The Journal’s John Emshwiller and Christopher Cooper report on Team Obama and note that the “Democratic fissures come as evidence is mounting that Clinton supporters aren’t falling easily into the Obama camp.” Nearly a third of Clinton primary voters are telling pollsters they won’t turn out to support Obama in the fall, and the bitterness over perceived sexism runs deep. “One high-profile example: pundits both on TV and in print referred to Sen. Clinton’s laugh as a ‘cackle,'” the article continues. “Separately, a joke by comedian Chris Rock comparing the candidate to the knife-wielding madwoman played by Glenn Close in the film ‘Fatal Attraction’ was picked up and parroted by others in the mainstream media.”

Of greatest concern: The more than 300 individuals who each raised a hundred grand or more for Hillary. Very few have switched over, and their commitment will be needed to supercharge Obama’s controversial decision to break his word and fund the fall campaign with private donations.

The obvious dilemma for Hillary supporters is the fact that if Obama wins, Clinton will never return to the Oval Office. If he loses, she is the presumptive nominee against the76 year old John McCain if he chooses to run for a second term.

The Times’ Andrew Malcom reviews the changes within Team McCain, including the staff additions and the expected return of media maestro Michael Murphy.

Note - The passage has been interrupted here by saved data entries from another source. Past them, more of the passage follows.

theorem Keeps.jtagImage {b₀ s : State} (b : Bytes) (bad : List Nat) (hG : Keeps b₀ s) : Keeps b₀ (State.jtagImage s
    (b) (bad)) := by
  unfold State.jtagImage
  dsimp only
  with_reducible repeat' first | assumption | apply Keeps.fixRows | apply Keeps.showFuses | apply Keeps.wr
                               | apply Keeps.wrB | apply Keeps.useImage | apply Keeps.bootFail | split

theorem Keeps.bootDone_ {b₀ s : State} (hG : Keeps b₀ s) : Keeps b₀ (State.bootDone_ s) := by
  unfold State.bootDone_
  dsimp only
  repeat' first | with_reducible assumption | with_reducible apply Keeps.stepSix | with_reducible apply Keeps.wr
                | with_reducible apply Keeps.wrB | with_reducible apply Keeps.startTrackers
                | with_reducible apply Keeps.event | refine fun s x h => ?_ | refine fun s h => ?_ | split
                | refine Keeps.upd ?_ rfl (Nat.le_refl _) (Nat.le_refl _)

end Sys2Proof.Machine
end

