-- ==== Sys2Proof/Tests/Slice0.lean ====
section
/-! SUPPORT. Small tests: ill-formed commands that the checks of WellFormed refuse, values the spec gives worked out by
hand, and for every statement a state and operands that meet the hypotheses of each of its clauses. -/

set_option Elab.async false

namespace Sys2Proof.Tests

open Sys2Proof Sys2Proof.Machine

/-! ### Builders -/

/-- A state with register fields set. -/
def sets (xs : List (Fld × Nat)) (s : State) : State := each xs (fun s x => s.wr x.1 x.2) s

/-- Boot done, in a power state (1 RUN, 2 HOLD, 3 TOWPATH), with fields set. -/
def up (p : Nat) (xs : List (Fld × Nat)) : State :=
  sets ([(R.SYS_BOOT_STAT_DONE, 1), (R.SYS_PWR_STAT_STATE, p)] ++ xs)
    { State.reset with sys := { State.reset.sys with boot := .done } }

/-- In boot, at a step. -/
def inBoot (b : BootPhase) : State := { State.reset with sys := { State.reset.sys with boot := b } }

/-- A descriptor of an opcode with operands given by byte, length and value (Table 4.4). -/
def cmd (op : Nat) (xs : List (Nat × Nat × Nat)) : Desc :=
  { opcode := BitVec.ofNat 8 op, flags := 0, tag := 7, ops := layBytes 20 (xs.map fun (o, n, v) => (o - 4, n, v)) }

/-- The state with ring `r` running and `n` descriptors fetched, every opcode permitted. -/
def ringed (r n : Nat) (s : State) : State :=
  (sets [(R.HST_RING_CTL_ENABLE r, 1), (R.HST_RING_STATE_QUIESCED r, 0), (R.HST_RING_STAT_PROD r, n),
    (R.HST_CMD_PERMIT01_RING0, 0xFFFF), (R.HST_CMD_PERMIT01_RING1, 0)] s).modRing r fun g => { g with fetched := n }

/-- A barge of a type at a position of a pound, its CRC good. -/
def barge (typ pos pound hops cycle words : Nat) (xs : List (Nat × Nat × Nat)) : Barge :=
  let b : Barge := { typ := typ, position := pos, pound := pound, flags := 0, hops := hops, cycle := cycle, seq := 1
                     length := words, payload := layBytes (4 * words) xs, crc := 0 }
  { b with crc := b.goodCrc }

/-! ### WellFormed refuses -/

theorem test_wf_descriptor_short : (Instr.heartbeat 0 { cmd 1 [] with ops := [] }).wf = false := by decide
theorem test_wf_descriptor : (Instr.heartbeat 0 (cmd 1 [])).wf = true := by decide
theorem test_wf_doorbell_of_event_ring : (Instr.ringDoorbell 12 ⟨0, false⟩).wf = false := by decide
theorem test_wf_disable_that_enables : (Instr.ringDisable 0 0x80000000#32 0).wf = false := by decide
theorem test_wf_enable_that_disables : (Instr.ringEnable 0 0).wf = false := by decide
theorem test_unaligned_write_is_well_formed : (Instr.registerWrite 2 0 15 .write32).wf = true := by decide
theorem test_wf_enables_of_a_narrow_write : (Instr.registerWrite 4 0 0xF0 .write32).wf = false := by decide
theorem test_wf_barge_length : (Instr.helloReceived 0 { barge 10 0 0 0 0 4 [] with length := 3 }).wf = false := by decide +kernel
theorem test_wf_barge_position : (Instr.helloReceived 0 { barge 10 0 0 0 0 4 [] with position := 256 }).wf = false := by
  decide +kernel
theorem test_wf_towpath_frame : (Instr.towpathFrameReceived 0 []).wf = false := by decide
theorem test_wf_sample_channel : (Instr.fineResult 1 [{ channel := 64, x := 0, clean := true }]).wf = false := by decide
theorem test_wf_mark_fraction :
    (Instr.sampleMark [{ channel := 0, y0 := 0, y1 := 0, frac := 50001, clean := true }]).wf = false := by decide
theorem test_wf_shunt_vector : (Instr.auxDecision 0 [{ vec := 8, mark := { channel := 0, y0 := 0, y1 := 0, frac := 0, clean := true } }]).wf =
    false := by decide
theorem test_wf_loop_number : (Instr.computeWindowOpen (some 1024) false).wf = false := by decide
theorem test_wf_no_rail : (Instr.supplyMonitorTrip 0 false).wf = false := by decide

/-! ### Values worked out from the spec -/

/-- The keep-alive CRC of R145 on the check string 123456789. -/
theorem test_crc16_check_string :
    keepAliveCrc [0x31#8, 0x32#8, 0x33#8, 0x34#8, 0x35#8, 0x36#8, 0x37#8, 0x38#8, 0x39#8] = 0x29B1#16 := by decide +kernel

Malcolm suggests it is late in the day for a campaign overhaul, but the new environment of rapid, sometimes massive shifts in public opinion works in the GOP’s favor, as does McCain’s well established brand. The public knows McCain, and there isn’t going to be much need for “introducing” him. There is a need for a relentless focus on security, energy, integrity and tax cuts as the campaign unfolds, and Steve Schmidt and his new lieutenants are providing just that as Malcolm details.